**EXERCISE INPUTS**

::::

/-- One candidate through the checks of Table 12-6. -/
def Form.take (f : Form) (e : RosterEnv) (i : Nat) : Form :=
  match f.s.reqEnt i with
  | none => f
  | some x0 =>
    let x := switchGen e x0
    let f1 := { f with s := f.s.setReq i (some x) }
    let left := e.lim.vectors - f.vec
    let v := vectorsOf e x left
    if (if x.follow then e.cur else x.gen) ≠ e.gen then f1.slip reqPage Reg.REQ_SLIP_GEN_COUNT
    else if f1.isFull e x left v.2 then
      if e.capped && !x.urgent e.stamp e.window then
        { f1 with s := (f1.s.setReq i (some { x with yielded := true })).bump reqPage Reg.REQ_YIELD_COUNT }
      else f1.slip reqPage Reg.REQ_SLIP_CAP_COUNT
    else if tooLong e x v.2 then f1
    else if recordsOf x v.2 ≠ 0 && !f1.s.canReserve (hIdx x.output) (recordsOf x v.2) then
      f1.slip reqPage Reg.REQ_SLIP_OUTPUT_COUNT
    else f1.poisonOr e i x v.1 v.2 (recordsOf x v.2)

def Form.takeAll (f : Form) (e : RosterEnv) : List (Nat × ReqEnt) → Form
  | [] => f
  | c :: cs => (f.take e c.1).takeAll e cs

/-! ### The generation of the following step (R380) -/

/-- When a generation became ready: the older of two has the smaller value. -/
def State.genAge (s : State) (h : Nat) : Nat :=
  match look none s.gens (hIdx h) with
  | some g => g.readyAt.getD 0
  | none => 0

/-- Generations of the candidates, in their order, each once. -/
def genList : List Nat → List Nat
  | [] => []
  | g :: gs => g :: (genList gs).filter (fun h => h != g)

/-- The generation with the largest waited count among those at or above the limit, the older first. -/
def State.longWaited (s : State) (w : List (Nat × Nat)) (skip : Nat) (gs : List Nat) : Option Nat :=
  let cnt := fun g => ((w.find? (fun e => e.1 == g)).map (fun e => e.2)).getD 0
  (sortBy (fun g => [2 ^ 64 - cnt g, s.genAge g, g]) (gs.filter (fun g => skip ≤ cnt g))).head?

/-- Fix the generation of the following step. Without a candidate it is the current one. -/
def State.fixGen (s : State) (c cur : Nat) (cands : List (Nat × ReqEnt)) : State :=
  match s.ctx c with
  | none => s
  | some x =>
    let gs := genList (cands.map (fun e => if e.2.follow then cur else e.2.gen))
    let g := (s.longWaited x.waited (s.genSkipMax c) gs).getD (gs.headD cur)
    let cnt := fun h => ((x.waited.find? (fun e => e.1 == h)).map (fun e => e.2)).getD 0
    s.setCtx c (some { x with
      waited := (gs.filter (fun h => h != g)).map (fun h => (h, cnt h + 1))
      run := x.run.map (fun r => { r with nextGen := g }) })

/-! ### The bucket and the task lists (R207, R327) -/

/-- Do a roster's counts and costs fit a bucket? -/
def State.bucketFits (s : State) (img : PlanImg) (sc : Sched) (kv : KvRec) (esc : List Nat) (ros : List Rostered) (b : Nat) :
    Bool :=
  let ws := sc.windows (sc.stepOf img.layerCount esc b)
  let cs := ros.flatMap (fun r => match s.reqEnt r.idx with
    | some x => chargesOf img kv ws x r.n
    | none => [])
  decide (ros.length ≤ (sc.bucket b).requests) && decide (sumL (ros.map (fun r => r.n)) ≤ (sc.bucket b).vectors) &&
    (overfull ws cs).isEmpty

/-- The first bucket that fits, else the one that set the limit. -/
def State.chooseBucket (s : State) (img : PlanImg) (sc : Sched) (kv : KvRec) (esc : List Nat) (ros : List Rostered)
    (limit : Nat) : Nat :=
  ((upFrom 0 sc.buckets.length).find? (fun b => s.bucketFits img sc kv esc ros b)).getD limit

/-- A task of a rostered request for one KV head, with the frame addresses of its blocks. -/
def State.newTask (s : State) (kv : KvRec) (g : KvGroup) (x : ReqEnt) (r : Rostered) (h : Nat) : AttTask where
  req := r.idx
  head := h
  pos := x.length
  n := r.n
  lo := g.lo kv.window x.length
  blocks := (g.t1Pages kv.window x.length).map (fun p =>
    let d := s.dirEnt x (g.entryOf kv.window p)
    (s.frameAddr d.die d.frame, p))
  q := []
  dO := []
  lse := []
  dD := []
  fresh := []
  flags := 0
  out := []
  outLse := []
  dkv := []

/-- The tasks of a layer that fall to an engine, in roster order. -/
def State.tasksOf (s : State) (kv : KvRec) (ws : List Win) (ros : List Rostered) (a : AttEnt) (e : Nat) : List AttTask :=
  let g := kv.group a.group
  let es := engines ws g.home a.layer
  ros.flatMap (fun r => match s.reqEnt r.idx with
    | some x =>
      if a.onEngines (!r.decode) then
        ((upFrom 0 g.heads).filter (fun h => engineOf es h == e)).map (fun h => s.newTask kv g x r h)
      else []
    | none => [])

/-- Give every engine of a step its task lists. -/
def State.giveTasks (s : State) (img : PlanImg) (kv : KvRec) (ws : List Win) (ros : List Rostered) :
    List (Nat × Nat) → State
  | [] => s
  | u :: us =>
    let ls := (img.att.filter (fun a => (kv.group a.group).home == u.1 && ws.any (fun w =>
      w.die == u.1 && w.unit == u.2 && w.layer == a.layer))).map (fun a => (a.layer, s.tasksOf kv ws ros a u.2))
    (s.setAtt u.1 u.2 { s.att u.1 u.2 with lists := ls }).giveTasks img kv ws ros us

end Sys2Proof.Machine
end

::::

**YOUR GOAL**
Take the stretch of lines above from the one containing "def State.fixGen (s" through the one containing "s.setCtx c (some" and repeat it exactly, adding no other line.

**RESPONSE BELOW**
def State.fixGen (s : State) (c cur : Nat) (cands : List (Nat × ReqEnt)) : State :=
  match s.ctx c with
  | none => s
  | some x =>
    let gs := genList (cands.map (fun e => if e.2.follow then cur else e.2.gen))
    let g := (s.longWaited x.waited (s.genSkipMax c) gs).getD (gs.headD cur)
    let cnt := fun h => ((x.waited.find? (fun e => e.1 == h)).map (fun e => e.2)).getD 0
    s.setCtx c (some { x with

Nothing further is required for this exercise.